_Work instruction_
Only one span of the listing below is wanted: the lines from the one with "(R203, R361). -/" through the one with "def State.observed (s", reproduced exactly, both ends kept.

_Extracted information_
########

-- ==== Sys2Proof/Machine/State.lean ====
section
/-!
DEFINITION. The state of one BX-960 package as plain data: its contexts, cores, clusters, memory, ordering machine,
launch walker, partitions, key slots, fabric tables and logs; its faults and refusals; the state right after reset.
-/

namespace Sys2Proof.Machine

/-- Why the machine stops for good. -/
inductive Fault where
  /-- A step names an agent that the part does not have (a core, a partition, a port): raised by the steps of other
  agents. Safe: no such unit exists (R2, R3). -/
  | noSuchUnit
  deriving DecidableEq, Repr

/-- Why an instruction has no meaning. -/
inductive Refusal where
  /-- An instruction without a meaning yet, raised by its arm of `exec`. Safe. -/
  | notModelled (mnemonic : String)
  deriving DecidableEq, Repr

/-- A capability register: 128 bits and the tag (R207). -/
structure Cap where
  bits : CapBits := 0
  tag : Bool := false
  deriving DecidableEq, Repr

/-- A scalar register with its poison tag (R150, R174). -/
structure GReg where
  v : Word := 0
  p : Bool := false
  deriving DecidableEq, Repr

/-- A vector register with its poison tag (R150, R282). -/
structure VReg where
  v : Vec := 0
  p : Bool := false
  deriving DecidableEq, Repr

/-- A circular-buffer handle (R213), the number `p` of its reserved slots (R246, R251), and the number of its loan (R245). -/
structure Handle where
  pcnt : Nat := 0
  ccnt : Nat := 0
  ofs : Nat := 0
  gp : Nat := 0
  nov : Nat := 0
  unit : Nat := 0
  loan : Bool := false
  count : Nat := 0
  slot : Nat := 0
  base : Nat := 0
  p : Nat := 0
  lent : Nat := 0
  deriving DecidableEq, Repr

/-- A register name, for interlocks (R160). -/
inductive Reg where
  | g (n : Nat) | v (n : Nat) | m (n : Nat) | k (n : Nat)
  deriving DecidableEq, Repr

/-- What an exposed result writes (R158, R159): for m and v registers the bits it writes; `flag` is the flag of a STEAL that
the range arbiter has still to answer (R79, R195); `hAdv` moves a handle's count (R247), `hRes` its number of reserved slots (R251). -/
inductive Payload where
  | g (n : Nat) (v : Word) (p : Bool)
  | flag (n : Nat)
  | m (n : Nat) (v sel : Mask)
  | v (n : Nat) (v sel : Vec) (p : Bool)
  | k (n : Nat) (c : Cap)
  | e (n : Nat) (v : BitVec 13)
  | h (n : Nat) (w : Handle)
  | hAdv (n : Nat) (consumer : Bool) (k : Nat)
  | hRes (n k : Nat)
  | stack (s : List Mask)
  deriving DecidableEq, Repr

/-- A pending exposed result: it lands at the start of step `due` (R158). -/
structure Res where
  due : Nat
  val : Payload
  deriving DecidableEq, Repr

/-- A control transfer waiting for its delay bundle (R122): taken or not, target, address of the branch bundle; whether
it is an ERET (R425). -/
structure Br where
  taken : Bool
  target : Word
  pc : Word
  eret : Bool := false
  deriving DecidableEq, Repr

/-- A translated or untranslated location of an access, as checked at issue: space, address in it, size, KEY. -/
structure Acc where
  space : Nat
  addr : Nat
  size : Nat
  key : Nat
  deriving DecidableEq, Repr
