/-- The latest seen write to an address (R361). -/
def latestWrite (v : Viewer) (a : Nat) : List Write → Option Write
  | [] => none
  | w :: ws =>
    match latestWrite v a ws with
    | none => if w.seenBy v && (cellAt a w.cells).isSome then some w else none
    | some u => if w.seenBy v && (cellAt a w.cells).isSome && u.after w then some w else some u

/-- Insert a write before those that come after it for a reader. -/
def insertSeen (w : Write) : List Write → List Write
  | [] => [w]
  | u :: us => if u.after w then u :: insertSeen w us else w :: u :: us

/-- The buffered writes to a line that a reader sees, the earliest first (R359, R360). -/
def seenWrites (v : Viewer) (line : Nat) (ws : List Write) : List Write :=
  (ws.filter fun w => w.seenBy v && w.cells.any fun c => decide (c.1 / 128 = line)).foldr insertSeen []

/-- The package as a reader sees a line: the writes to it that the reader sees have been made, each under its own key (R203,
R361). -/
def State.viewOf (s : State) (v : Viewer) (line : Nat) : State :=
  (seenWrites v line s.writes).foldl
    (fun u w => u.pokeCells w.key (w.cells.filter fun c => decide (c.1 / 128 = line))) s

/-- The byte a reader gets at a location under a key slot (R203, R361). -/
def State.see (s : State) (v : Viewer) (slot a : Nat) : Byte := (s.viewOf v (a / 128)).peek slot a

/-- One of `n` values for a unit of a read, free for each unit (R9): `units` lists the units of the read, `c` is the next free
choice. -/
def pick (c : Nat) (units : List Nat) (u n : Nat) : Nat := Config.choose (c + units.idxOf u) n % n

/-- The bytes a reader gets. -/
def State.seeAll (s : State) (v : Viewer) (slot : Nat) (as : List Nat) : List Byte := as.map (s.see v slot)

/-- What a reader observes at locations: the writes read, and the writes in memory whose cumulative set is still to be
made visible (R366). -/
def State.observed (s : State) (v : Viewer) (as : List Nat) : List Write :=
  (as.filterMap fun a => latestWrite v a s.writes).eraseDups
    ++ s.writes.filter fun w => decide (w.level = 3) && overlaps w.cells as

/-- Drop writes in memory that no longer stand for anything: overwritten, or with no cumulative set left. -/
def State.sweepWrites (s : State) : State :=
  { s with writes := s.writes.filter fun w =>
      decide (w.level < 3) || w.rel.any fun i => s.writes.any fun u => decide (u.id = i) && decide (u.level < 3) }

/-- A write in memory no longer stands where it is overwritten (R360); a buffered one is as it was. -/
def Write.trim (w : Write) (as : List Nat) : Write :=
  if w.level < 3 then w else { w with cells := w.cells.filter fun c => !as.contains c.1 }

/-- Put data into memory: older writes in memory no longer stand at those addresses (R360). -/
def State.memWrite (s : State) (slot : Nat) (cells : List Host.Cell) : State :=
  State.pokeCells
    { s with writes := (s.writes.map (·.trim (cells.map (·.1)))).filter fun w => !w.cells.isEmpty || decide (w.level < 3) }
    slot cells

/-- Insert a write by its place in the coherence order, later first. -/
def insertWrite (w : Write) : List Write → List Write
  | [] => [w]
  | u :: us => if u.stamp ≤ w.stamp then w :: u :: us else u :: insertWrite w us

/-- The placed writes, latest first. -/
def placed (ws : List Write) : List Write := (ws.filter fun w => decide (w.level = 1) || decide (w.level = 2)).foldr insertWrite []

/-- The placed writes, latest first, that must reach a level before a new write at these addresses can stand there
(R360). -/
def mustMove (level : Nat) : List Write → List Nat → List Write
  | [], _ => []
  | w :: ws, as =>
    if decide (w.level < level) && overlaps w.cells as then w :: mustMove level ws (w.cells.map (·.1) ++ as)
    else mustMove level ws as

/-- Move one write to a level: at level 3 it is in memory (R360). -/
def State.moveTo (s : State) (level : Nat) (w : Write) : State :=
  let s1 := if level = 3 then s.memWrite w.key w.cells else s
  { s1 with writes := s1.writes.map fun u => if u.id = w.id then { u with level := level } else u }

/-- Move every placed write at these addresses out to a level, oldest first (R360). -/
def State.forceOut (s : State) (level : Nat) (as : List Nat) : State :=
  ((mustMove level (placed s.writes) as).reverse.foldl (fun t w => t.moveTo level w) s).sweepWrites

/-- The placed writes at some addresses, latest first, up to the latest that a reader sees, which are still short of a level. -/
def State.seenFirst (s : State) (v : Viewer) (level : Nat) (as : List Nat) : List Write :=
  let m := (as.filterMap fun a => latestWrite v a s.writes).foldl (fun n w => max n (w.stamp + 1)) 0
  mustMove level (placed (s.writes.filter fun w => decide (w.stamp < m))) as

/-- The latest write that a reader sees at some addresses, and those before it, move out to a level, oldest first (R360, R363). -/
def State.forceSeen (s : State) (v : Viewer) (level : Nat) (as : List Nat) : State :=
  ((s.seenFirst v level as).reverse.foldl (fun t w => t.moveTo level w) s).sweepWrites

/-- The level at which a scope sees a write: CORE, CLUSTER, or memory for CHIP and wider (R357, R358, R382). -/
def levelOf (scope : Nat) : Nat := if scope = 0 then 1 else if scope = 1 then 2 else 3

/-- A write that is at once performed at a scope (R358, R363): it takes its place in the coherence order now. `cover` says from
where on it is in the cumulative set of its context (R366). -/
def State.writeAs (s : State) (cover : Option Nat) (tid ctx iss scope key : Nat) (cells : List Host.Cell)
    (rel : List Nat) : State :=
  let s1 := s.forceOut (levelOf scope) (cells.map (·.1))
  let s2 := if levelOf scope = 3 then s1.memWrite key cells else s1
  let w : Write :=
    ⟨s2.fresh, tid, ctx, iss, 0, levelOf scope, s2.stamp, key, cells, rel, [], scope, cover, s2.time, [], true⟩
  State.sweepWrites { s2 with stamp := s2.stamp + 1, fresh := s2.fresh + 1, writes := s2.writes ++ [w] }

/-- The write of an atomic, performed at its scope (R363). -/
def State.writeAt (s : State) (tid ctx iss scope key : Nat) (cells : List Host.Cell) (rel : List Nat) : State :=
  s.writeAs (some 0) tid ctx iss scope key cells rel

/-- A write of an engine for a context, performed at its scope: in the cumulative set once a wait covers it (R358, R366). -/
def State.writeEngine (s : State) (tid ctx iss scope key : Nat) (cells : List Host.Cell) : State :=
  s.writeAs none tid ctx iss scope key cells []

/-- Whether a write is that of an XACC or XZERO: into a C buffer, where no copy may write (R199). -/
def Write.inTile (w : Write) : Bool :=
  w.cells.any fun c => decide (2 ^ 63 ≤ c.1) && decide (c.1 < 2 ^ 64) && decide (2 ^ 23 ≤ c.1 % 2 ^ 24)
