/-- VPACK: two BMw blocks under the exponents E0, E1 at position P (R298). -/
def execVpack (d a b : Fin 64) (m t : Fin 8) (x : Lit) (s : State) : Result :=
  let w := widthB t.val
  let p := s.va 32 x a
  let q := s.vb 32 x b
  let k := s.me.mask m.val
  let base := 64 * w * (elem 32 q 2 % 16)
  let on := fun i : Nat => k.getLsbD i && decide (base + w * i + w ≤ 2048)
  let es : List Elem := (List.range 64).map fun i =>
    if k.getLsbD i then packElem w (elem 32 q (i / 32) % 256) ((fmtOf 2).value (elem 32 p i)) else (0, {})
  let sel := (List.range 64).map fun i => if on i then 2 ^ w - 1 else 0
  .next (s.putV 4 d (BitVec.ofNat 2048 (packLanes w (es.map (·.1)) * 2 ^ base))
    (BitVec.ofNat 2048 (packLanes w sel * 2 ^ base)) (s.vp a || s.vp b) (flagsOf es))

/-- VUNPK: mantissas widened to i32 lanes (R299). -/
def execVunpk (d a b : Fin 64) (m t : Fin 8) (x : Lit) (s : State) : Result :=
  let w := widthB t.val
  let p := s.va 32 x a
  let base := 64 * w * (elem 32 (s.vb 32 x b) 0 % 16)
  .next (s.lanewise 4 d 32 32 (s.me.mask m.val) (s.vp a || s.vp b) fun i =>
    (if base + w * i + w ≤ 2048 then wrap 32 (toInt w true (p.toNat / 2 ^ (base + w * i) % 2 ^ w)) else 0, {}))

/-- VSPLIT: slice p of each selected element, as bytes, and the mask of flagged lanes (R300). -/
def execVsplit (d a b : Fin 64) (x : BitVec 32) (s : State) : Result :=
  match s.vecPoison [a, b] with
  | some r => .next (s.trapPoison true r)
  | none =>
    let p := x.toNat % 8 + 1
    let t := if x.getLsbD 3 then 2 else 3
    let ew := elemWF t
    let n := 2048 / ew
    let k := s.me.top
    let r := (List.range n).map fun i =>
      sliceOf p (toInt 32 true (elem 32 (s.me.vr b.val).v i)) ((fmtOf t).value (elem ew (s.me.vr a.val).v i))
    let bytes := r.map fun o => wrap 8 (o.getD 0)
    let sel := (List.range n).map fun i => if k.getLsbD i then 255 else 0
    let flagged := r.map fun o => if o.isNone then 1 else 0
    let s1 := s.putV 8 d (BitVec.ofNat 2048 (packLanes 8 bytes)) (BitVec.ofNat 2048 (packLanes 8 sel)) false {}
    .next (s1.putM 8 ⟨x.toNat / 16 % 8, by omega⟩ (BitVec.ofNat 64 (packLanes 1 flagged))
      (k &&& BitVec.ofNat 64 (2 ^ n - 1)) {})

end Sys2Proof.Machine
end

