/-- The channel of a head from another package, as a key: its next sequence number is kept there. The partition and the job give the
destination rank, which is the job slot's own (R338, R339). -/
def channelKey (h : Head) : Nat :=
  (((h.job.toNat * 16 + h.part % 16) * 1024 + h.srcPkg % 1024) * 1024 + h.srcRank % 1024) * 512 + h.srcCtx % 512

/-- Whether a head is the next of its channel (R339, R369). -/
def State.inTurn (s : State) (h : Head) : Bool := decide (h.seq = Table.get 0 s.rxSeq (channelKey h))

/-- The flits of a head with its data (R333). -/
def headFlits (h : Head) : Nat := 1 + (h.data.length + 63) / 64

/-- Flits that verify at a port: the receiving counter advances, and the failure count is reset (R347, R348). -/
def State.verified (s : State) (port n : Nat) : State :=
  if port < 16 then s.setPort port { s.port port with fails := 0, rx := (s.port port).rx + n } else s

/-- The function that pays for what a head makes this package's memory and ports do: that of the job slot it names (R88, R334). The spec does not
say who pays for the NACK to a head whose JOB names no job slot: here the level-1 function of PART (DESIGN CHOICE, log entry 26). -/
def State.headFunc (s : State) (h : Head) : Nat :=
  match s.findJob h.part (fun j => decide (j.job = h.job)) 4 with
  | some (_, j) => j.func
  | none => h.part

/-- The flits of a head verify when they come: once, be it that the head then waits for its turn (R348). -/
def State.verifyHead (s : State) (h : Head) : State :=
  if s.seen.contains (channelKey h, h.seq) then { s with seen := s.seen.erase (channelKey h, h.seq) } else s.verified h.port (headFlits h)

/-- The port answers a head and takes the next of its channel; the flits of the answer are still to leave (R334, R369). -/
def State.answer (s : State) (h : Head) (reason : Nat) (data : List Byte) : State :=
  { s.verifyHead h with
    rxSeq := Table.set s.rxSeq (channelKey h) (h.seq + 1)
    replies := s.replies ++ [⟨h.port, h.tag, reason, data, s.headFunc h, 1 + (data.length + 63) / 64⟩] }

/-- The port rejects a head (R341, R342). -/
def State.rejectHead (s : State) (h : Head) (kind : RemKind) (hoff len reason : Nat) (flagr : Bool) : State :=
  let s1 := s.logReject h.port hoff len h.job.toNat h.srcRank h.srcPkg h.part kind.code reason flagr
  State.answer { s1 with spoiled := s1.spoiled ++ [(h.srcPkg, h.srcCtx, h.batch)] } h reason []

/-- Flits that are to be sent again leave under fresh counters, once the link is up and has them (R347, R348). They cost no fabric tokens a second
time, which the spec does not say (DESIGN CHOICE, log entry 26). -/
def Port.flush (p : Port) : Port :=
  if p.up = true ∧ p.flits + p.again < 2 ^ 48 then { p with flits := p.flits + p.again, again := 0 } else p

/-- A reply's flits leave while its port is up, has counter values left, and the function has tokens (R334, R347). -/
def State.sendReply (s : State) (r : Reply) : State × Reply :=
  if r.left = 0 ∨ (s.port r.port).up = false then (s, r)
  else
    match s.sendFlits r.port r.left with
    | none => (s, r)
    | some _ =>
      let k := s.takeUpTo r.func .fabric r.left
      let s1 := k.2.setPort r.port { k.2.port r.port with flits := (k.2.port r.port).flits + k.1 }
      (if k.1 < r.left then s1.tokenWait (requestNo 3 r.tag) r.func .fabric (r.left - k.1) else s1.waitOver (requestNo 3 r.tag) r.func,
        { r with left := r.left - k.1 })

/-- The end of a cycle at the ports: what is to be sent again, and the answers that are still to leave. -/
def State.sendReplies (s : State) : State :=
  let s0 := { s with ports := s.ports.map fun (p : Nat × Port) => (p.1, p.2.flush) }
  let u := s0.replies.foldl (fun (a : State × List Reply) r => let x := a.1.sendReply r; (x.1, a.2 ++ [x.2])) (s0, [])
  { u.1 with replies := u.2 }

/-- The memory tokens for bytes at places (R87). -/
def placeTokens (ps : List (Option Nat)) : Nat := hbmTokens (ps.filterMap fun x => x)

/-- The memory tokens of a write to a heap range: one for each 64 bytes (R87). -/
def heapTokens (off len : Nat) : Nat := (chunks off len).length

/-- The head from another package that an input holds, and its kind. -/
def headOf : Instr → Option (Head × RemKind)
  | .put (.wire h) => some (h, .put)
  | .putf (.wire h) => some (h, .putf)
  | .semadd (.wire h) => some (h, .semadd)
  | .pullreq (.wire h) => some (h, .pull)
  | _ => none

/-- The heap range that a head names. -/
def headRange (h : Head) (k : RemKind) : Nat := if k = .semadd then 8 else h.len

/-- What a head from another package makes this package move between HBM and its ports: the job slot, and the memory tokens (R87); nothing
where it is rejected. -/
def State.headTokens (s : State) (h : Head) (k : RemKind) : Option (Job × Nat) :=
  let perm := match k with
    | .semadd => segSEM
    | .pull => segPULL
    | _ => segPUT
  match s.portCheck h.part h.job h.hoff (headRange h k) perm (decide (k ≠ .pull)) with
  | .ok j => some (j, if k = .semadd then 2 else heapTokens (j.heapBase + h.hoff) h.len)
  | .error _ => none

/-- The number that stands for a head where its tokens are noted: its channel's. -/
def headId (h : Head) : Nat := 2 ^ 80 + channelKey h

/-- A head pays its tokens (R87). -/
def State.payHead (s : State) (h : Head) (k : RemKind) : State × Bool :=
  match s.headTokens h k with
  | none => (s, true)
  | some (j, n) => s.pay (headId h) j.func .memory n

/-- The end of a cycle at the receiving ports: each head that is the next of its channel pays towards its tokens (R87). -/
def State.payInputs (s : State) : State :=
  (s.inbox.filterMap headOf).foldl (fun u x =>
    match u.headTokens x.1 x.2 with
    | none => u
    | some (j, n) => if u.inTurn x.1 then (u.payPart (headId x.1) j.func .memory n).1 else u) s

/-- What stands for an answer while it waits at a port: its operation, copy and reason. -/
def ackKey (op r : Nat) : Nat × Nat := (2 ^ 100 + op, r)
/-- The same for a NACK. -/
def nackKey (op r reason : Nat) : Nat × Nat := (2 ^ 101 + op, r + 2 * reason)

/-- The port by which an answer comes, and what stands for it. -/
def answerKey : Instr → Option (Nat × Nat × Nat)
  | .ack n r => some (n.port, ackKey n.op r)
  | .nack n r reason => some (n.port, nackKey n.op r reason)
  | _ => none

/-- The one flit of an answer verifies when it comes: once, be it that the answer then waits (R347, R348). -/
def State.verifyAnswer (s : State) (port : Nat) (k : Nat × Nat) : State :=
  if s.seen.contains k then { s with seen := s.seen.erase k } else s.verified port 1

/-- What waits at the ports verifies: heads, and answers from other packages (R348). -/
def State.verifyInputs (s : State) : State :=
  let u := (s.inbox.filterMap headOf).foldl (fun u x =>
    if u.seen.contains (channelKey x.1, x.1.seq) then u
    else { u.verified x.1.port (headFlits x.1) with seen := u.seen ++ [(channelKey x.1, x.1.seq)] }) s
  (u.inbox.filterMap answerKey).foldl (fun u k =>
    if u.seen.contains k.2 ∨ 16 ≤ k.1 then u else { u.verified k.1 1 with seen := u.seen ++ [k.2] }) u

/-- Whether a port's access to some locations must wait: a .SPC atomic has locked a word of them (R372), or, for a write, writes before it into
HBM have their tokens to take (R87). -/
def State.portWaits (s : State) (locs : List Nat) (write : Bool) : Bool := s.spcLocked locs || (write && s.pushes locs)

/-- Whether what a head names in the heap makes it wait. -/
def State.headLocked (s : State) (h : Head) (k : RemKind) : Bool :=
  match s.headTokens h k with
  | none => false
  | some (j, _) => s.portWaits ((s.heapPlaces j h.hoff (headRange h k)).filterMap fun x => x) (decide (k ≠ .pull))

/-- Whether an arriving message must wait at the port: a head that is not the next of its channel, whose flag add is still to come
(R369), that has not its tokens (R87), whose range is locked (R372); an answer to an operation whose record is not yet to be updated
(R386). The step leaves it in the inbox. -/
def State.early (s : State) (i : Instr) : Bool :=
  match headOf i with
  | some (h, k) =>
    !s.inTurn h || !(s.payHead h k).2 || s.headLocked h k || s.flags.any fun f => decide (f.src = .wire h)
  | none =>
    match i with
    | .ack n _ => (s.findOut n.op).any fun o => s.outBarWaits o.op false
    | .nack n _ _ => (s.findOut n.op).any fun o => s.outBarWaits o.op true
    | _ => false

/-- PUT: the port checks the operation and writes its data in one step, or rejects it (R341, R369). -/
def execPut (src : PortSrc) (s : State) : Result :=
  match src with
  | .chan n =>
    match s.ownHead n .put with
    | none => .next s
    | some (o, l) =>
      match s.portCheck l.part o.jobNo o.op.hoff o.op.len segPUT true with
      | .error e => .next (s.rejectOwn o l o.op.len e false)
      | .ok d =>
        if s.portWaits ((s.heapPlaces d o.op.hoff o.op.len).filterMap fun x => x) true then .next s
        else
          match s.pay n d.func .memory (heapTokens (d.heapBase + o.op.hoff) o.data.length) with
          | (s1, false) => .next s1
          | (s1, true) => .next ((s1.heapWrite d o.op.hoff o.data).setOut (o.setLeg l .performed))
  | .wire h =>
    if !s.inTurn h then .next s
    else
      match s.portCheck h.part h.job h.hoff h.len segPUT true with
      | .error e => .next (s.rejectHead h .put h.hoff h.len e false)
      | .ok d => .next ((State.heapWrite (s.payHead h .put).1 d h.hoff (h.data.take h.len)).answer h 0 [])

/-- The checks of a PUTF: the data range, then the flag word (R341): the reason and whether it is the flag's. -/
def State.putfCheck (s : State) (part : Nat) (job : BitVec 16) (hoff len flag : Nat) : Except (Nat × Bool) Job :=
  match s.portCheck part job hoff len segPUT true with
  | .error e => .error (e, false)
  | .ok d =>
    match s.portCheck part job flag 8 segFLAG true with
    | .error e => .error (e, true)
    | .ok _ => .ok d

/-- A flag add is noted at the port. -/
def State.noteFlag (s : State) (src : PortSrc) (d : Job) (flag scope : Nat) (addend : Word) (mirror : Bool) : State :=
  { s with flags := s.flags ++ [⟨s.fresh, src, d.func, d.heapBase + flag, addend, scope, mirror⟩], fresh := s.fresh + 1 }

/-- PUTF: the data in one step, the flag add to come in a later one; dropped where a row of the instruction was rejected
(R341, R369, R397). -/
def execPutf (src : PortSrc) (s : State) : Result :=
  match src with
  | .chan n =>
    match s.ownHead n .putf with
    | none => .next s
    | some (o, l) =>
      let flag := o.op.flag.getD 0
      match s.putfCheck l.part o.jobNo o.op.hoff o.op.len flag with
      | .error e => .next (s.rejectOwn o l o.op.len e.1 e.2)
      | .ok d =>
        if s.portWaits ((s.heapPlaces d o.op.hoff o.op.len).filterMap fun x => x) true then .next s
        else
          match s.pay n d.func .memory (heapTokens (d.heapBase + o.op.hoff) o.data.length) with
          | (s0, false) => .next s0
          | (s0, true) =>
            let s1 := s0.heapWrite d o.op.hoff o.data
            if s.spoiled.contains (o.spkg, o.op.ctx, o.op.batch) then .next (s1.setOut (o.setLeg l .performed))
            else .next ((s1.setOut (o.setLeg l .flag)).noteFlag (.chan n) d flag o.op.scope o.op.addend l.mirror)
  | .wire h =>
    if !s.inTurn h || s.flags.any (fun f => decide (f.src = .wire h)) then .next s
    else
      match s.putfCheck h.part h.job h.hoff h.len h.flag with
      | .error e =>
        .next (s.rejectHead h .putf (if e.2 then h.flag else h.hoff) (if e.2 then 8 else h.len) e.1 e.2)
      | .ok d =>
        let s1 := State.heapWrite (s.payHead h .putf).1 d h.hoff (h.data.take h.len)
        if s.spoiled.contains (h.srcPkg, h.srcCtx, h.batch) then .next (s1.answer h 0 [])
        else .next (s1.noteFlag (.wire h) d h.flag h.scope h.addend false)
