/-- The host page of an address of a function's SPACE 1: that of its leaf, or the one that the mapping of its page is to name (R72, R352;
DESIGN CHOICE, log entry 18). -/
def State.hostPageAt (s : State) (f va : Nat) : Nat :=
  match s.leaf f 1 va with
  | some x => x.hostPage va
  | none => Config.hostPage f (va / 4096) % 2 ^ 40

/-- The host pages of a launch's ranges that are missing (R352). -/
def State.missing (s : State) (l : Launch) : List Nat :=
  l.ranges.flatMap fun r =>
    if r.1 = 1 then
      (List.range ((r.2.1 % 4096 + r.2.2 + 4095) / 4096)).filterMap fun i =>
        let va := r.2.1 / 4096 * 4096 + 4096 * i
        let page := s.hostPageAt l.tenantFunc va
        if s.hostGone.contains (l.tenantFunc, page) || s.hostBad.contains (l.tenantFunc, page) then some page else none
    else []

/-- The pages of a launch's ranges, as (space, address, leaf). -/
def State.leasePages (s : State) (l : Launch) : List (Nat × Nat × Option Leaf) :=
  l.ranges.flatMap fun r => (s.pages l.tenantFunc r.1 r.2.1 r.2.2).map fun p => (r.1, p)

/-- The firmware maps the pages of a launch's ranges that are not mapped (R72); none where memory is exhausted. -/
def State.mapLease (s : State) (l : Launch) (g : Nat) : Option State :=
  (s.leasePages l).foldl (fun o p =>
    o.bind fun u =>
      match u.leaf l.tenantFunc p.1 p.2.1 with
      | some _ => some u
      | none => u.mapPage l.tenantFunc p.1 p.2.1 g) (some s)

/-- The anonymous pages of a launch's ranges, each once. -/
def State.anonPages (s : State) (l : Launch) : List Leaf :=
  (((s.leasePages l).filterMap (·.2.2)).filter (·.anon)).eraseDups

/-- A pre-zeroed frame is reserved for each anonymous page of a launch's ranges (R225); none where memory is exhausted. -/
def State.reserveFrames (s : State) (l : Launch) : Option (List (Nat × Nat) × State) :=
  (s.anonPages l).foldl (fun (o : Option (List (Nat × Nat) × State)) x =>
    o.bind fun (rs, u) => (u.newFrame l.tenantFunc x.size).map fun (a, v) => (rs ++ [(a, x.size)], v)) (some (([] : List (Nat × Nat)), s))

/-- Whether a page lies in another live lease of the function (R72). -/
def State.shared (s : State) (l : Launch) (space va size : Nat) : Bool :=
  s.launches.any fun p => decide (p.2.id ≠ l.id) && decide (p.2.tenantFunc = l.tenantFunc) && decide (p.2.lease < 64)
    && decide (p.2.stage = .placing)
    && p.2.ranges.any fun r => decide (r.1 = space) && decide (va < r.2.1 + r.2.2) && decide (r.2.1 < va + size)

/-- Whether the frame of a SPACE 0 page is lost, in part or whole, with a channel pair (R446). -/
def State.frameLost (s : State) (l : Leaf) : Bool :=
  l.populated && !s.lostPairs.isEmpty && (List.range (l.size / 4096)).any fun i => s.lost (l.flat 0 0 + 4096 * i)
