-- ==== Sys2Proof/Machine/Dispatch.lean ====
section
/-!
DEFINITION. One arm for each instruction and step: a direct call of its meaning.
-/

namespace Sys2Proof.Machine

########

_Your solution_
/-- The byte a reader gets at a location under a key slot (R203, R361). -/
def State.see (s : State) (v : Viewer) (slot a : Nat) : Byte := (s.viewOf v (a / 128)).peek slot a

/-- One of `n` values for a unit of a read, free for each unit (R9): `units` lists the units of the read, `c` is the next free
choice. -/
def pick (c : Nat) (units : List Nat) (u n : Nat) : Nat := Config.choose (c + units.idxOf u) n % n

/-- The bytes a reader gets. -/
def State.seeAll (s : State) (v : Viewer) (slot : Nat) (as : List Nat) : List Byte := as.map (s.see v slot)

/-- What a reader observes at locations: the writes read, and the writes in memory whose cumulative set is still to be
made visible (R366). -/
def State.observed (s : State) (v : Viewer) (as : List Nat) : List Write :=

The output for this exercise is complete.